- Born: May 3, 1943 (age 82) Bridgeport, Connecticut, U.S.
- Occupation(s): Music manager and producer
- Years active: 1966-1982
- Spouse: Donna Vita ​(m. 1997)​
- Website: https://www.michaelfriedmanphotography.com

= Michael Friedman (photographer) =

American photographer and author (born 1943)

Michael A. Friedman (born May 3, 1943) is a former music manager and producer, photographer and author.

== Career ==
From 1966 to 1982, Friedman was a music publicist, artist manager, music producer and amateur photographer. He was a publicist for the Mamas and Papas, Glen Campbell, Herman’s Hermits, The Hollies, The Turtles, and The Bee Gees.  He then managed an unknown Todd Rundgren and his first band Nazz, producing the first “Hello it's Me” at the age of 24. In 1968, Friedman went to work Albert Grossman and helped run Grossman’s management firm ABGM in New York. At ABGM, Michael worked with Bob Dylan, The Band, Janis Joplin, Paul Butterfield, Odetta, Ian and Sylvia, Ritchie Havens, Peter Paul and Mary, James Cotton, Todd Rundgren, Professor Longhair, Tom Rush, and Gordon Lightfoot.

In the 1970s, Friedman moved to Woodstock, NY, to help establish Grossman’s Bearsville Records and Bearsville Studios, signing several of Bearsville’s first artists and producing some of Bearsville's first albums: Todd Rundgren - Runt, American Dream, Jesse Frederick and Hungry Chuck. He subsequently joined Bert Block in Connecticut, managing Kris Kristofferson and Rita Coolidge. In 1980, Friedman joined Arista Records to work with Clive Davis as his executive assistant, and led Arista's new music video department. His first two projects under the newly established division included "Dionne Warwick: Live in Las Vegas,” and the 1980 production of One for the Road (The Kinks album) filmed at the Providence Civic Center, which was the first feature length music video. These productions were joint ventures with Time Life Entertainment. The Kinks rock video marked an industry first, and the soundtrack resulted in the Arista double album, “One for the Road,” which went gold. Friedman also oversaw all Arista distributed labels, including Dave Grusin’s and Larry Rosen’s Jazz label GRP Records.

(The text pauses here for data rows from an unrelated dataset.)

-- ==== Sys2Proof/Machine/Copies.lean ====
section
/-!
DEFINITION. The copy engine: CPY and the units of a copy (10 R205 to R207, 20 R342), CPYT and the sectors of a tile copy
(10 R208, R209).
-/
namespace Sys2Proof.Machine
open Sys2Proof

/-! ### CPY at issue (10 R207) -/

/-- The first word of a range of n bytes that lies outside its segment, as segment number and offset. -/
def spanBad (sg : Segs) (i : Inst) (pos : Nat) (sp : Space) (off : Word64) (n : Nat) : Option (Nat × Nat) :=
  if n = 0 || !segSpace sp then none
  else
    let o := off.toNat
    let (k, lim) := if sp = spL then (0, sg.l.limit.toNat) else if sp = spW then (1, sg.w.limit.toNat) else (2, sg.k.limit.toNat)
    match placeOf sg i pos sp 4 off 0 with
    | .error _ => some (k, o)
    | .ok (_, p) =>
      let room := match sp == spW, p with
        | true, .pad _ a => min (lim - o) (i.spd * 32768 - a)
        | _, _ => lim - o
      if (n + 3) / 4 * 4 ≤ room then none else some (k, o + room / 4 * 4)

/-- The address that alignment is checked on. -/
def baseAddr (sg : Segs) (sp : Space) (off : Word64) : Nat :=
  (if sp = spL then sg.l.base + off else if sp = spW then sg.w.base + off else if sp = spK then sg.k.base + off else off).toNat

/-- The bytes of the bitmap of a copy: one word of 64 bits for 64 chunks. -/
def bitmapBytes (n : Nat) : Nat := 8 * (((n + 511) / 512 + 63) / 64)

/-- Steps 2 to 4 of R184 for a copy: every segment, every alignment, then a destination in space K. -/
def copyCheck (sg : Segs) (i : Inst) (pos : Nat) (c : Copy) : Except Trap Unit :=
  let seg (x : Nat × Nat) : Except Trap Unit := .error { cause := cSegment, xaddr := x.2, xinfo := x.1 }
  let mis (a size : Nat) : Except Trap Unit := .error { cause := cMisaligned, xaddr := a, xinfo := size }
  let srcIn := if c.fill.isSome then none else spanBad sg i pos c.ssp c.src c.len
  let da := baseAddr sg c.dsp c.dst
  let sa := baseAddr sg c.ssp c.src
  let bm := c.bitmap.getD 0
  if 2 ^ 32 < c.len then seg (0, c.dst.toNat)
  else match spanBad sg i pos c.dsp c.dst c.len, srcIn with
  | some x, _ => seg x
  | none, some x => seg x
  | none, none =>
    if c.bitmap.isSome && c.len != 0 && sg.l.limit.toNat < bm.toNat + bitmapBytes c.len then seg (0, bm.toNat)
    else if c.len % 4 != 0 || da % 4 != 0 then mis da 4
    else if c.fill.isNone && sa % 4 != 0 then mis sa 4
    else if c.bitmap.isSome && (sg.l.base + bm).toNat % 8 != 0 then mis (sg.l.base + bm).toNat 8
    else if c.dsp = spK then .error { cause := cProt, xaddr := da, xinfo := 1 }
    else .ok ()

/-- CPY, both functions: the checks, then the command; a length of zero finishes at once. -/
def runCpy (f : Fields) (k : GKey) (fill : Bool) : M Unit := do
  let g ← M.group k
  let a ← M.clean (g.ssrc f true f.a)
  let b ← M.clean (g.ssrc f true f.b)
  let n ← M.clean (g.ssrc f true f.c)
  let i ← M.inst g
  let c : Copy :=
    { dsp := f.m, ssp := f.t, dst := a, src := b, len := n.toNat,
      fill := if fill then some (b.setWidth 32) else none,
      bitmap := if f.is96 then some (sext32 f.i32) else none }
  M.lift (copyCheck g.segs i (g.pos i) c)
  if n = 0 then
    let _ ← M.nullCmd k (tlOf f) 0xE0
    pure ()
  else
    let _ ← M.issue k (tlOf f) 0xE0 (.copy c) ((n.toNat + 511) / 512)
    pure ()

/-- CPY.COPY (10 R207). -/
def execCpyCopy (f : Fields) (s : State) : Out := runM (.cpyCopy f) (fun f k => runCpy f k false) s
/-- CPY.FILL (10 R207). -/
def execCpyFill (f : Fields) (s : State) : Out := runM (.cpyFill f) (fun f k => runCpy f k true) s

/-! ### The units of a copy -/

/-- The byte offsets of the words of chunk u. -/
def chunkWords (len u : Nat) : List Nat := (List.range (min 128 ((len - 512 * u + 3) / 4))).map fun j => 512 * u + 4 * j

/-- Every word of a chunk translated, in order. -/
def State.engSpots (s : State) (c : Cmd) (acc : Access) (sp : Space) (base : Word64) :
    List Nat → Except EngStop (List (Nat × Spot))
  | [] => .ok []
  | o :: r =>
    match s.engSpot c acc sp 4 (base + BitVec.ofNat 64 o), s.engSpots c acc sp base r with
    | .error e, _ => .error e
    | .ok _, .error e => .error e
    | .ok p, .ok l => .ok ((o, p) :: l)

/-- The walks of the words of a chunk. -/
def State.engWalks (s : State) (c : Cmd) (sp : Space) (base : Word64) (words : List Nat) : State :=
  words.foldl (fun s o => s.engWalked c sp 4 (base + BitVec.ofNat 64 o)) s

/-- Words read one after another: bytes and poison by offset. -/
def State.engReadAll (s : State) (c : Cmd) : List (Nat × Spot) → List (Nat × List Byte × Bool) × State
  | [] => ([], s)
  | (o, p) :: r =>
    let (x, s1) := s.engRead c 4 p
    let (l, s2) := s1.engReadAll c r
    ((o, x.1, x.2) :: l, s2)

/-- Bit u of the bitmap at an L offset of the command's group is set, after the chunk's writes (10 R207); the words that this
writes become full (02 R38). -/
def State.setChunkBit (s : State) (c : Cmd) (bm : Word64) (u : Nat) : State :=
  let i := s.instOf c
  match placeOf c.segs i (c.pos i) spL 8 (bm + BitVec.ofNat 64 (8 * (u / 64))) 0 with
  | .ok (_, .pad q o) =>
    (s.syncPad (.cmd c.key) c.inst q o 8).onPad c.inst q fun p =>
      let w := ofLeBytes ((List.range 8).map fun j => p.byteAt (o + j))
      let bytes := bytesAt o (leBytes 8 (w ||| 2 ^ (u % 64)))
      (p.put bytes).fillWords bytes
  | _ => s

/-- Chunk u of a copy (10 R206, R207): its words are translated, read and written sector by sector; a destination sector
that draws on poison becomes poisoned; then its bitmap bit is set. -/
def State.copyUnit (s : State) (c : Cmd) (x : Copy) (u : Nat) : Except EngStop State :=
  let words := chunkWords x.len u
  match s.engSpots c .write x.dsp x.dst words with
  | .error e => .error e
  | .ok ds =>
    let fin (s1 : State) (src : Nat → List Byte × Bool) : State :=
      let bytes := ds.flatMap fun d => spotAt d.2 ((src d.1).1.take (x.len - d.1))
      let bad (k : Option Nat × Nat) : Bool := ds.any fun d => d.2.sector = k && (src d.1).2
      let s2 := s1.engWrites c engCopy bytes bad
      match x.bitmap with
      | some bm => s2.setChunkBit c bm u
      | none => s2
    match x.fill with
    | some w => .ok (fin (s.engWalks c x.dsp x.dst words) fun _ => (leBytes 4 w.toNat, false))
    | none =>
      match s.engSpots c .read x.ssp x.src words with
      | .error e => .error e
      | .ok ss =>
        let (l, s1) := ((s.engWalks c x.dsp x.dst words).engWalks c x.ssp x.src words).engReadAll c ss
        .ok (fin s1 fun o => match l.find? fun y => y.1 = o with | some y => y.2 | none => ([], false))

/-! ### CPYT (10 R208) -/

/-- The padding counts of a tile copy: lo0, hi0, lo1, hi1. -/
def padOf (w : Word64) (j : Nat) : Nat := bitsNat w.toNat (8 * j + 7) (8 * j)
/-- The pad value of an element. -/
def padValue (w : Word64) (size : Nat) : Nat := bitsNat w.toNat 63 32 % 2 ^ (8 * size)

/-- The records of a tile copy are consistent (10 R208). -/
def tileOk (d s : Rec) (pad : Word64) : Bool :=
  Shape.elem d = Shape.elem s && Shape.dims d = Shape.dims s &&
  Shape.ext d 0 = Shape.ext s 0 + padOf pad 0 + padOf pad 1 &&
  (if Shape.dims s = 1 then padOf pad 2 = 0 && padOf pad 3 = 0
    else Shape.ext d 1 = Shape.ext s 1 + padOf pad 2 + padOf pad 3) &&
  Shape.ext d 2 = Shape.ext s 2 && Shape.ext d 3 = Shape.ext s 3

/-- The repetitions of a tile copy: one for each slot set in mk where a record has a member stride, else one. -/
def tileReps (g : Group) (d s : Rec) : List (Nat × Nat) :=
  if Shape.mstride d = 0 && Shape.mstride s = 0 then [(0, 0)]
  else g.members.map fun m => ((vget g.regs.gmi m 0).toNat, m)

/-- An element of a tile copy: where it goes and where it comes from, none for a pad element. -/
structure TileEl where
  dst : Word64
  src : Option Word64
deriving DecidableEq, Repr

/-- The elements of one repetition, dimension 0 fastest. -/
def TileCopy.els (t : TileCopy) (rep : Nat × Nat) : List TileEl :=
  let gd := memberOf t.dsp rep.1 rep.2
  let gs := memberOf t.ssp rep.1 rep.2
  let lo0 := padOf t.pad 0
  let lo1 := padOf t.pad 2
  (Shape.allIdx t.drec).map fun (i0, i1, i2, i3) =>
    { dst := Shape.addr t.drec gd i0 i1 i2 i3
      src := if lo0 ≤ i0 && i0 - lo0 < Shape.ext t.srec 0 && lo1 ≤ i1 && i1 - lo1 < Shape.ext t.srec 1
        then some (Shape.addr t.srec gs (i0 - lo0) (i1 - lo1) i2 i3) else none }

/-- A place as a number that rises with its address: in space W the window address (02 R24). -/
def placeKey (i : Inst) : Place → Nat
  | .pad q o =>
    let col := q % i.width
    o + (if i.straddles then col % 8 * 2 ^ 20 + col / 8 * 2 ^ 26 else col * 2 ^ 20) + q / i.width * 2 ^ 23
  | .va a => a

/-- The sector of a destination, as a number that rises with its address. -/
def State.dstSector (s : State) (c : Cmd) (sp : Space) (size : Nat) (off : Word64) : Nat :=
  let i := s.instOf c
  match placeOf c.segs i (c.pos i) sp size off 0 with
  | .ok (_, p) => placeKey i p / 32
  | .error _ => 0

/-- The destination sectors of a command's elements, addresses rising (09 R173). -/
def State.sectorsOf (s : State) (c : Cmd) (sp : Space) (size : Nat) (l : List Word64) : List Nat :=
  ((l.map (s.dstSector c sp size)).eraseDups).mergeSort fun a b => a ≤ b

/-- The units of a tile copy: repetition and sector, in the order of their writing. -/
def State.tileUnits (s : State) (c : Cmd) (t : TileCopy) : List ((Nat × Nat) × Nat) :=
  t.reps.flatMap fun rep => (s.sectorsOf c t.dsp (Shape.elem t.drec) ((t.els rep).map (·.dst))).map fun k => (rep, k)

/-- Elements read and placed one after another: the bytes, and the sectors that draw on poison. -/
def State.tileFill (s : State) (c : Cmd) (t : TileCopy) : List TileEl →
    Except EngStop ((List SpotByte × List (Option Nat × Nat)) × State)
  | [] => .ok (([], []), s)
  | x :: r =>
    let size := Shape.elem t.drec
    match s.engSpot c .write t.dsp size x.dst with
    | .error e => .error e
    | .ok d =>
      let s0 := s.engWalked c t.dsp size x.dst
      let got : Except EngStop ((List Byte × Bool) × State) := match x.src with
        | none => .ok ((leBytes size (padValue t.pad size), false), s0)
        | some a =>
          match s.engSpot c .read t.ssp size a with
          | .error e => .error e
          | .ok p => .ok ((s0.engWalked c t.ssp size a).engRead c size p)
      match got with
      | .error e => .error e
      | .ok (y, s1) =>
        match s1.tileFill c t r with
        | .error e => .error e
        | .ok (l, s2) => .ok ((spotAt d y.1 ++ l.1, if y.2 then d.sector :: l.2 else l.2), s2)

/-- One sector of a tile copy (10 R208). -/
def State.tileUnit (s : State) (c : Cmd) (t : TileCopy) (u : Nat) : Except EngStop State :=
  match (s.tileUnits c t)[u]? with
  | none => .error .wait
  | some (rep, k) =>
    let size := Shape.elem t.drec
    let els := (t.els rep).filter fun x => s.dstSector c t.dsp size x.dst = k
    match s.tileFill c t els with
    | .error e => .error e
    | .ok ((bytes, bad), s1) => .ok (s1.engWrites c engCopy bytes fun k => bad.contains k)

end Sys2Proof.Machine
end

Between 1969 and 1973, Friedman took over 2,000 photos of the musicians he worked with, both onstage and backstage. The photo negatives were lost before they were printed, and found again in 2017. The since published photos include The Band, Janis Joplin, The Rolling Stones, Kris Kristofferson and Rita Coolidge, Paul Butterfield, Todd Rundgren, and other artists. Friedman's photographs have been the center of exhibits at the California Heritage Museum in Los Angeles, RE Hotel in Phoenix, and a year-long exhibit at the Rock and Roll Hall of Fame in Cleveland. The Rock and Roll Hall of Fame will be archiving his photographs in perpetuity as The Michael Friedman Collection.

Friedman later went on to form The Empire Project, a music production and management firm in New York. In the early 1980s, Friedman opened Friedman Gallery, a high end antique & design gallery, and Artafax, a European high tech design store, both in Westport, Connecticut. In 1992, he opened the Ash Creek Saloon, the first of his three restaurants. Also in 1992, Friedman authored, "Cowboy Culture, The Last Frontier of American Antiques".

In 2023, Friedman and Donna Vita published a fine art photography book, "EXPOSED: Lost Negatives & Untold Stories of Michael Friedman."

== Personal life ==
Friedman grew up in Westport, Connecticut. In the mid-'50s, he formed the first rock band in his hometown and played as a drummer. In 1961, Friedman graduated Staples High School in Westport, Connecticut. He graduated from the University of Arizona in 1965.

Friedman has three daughters and lives with his wife, Donna Vita, in Connecticut.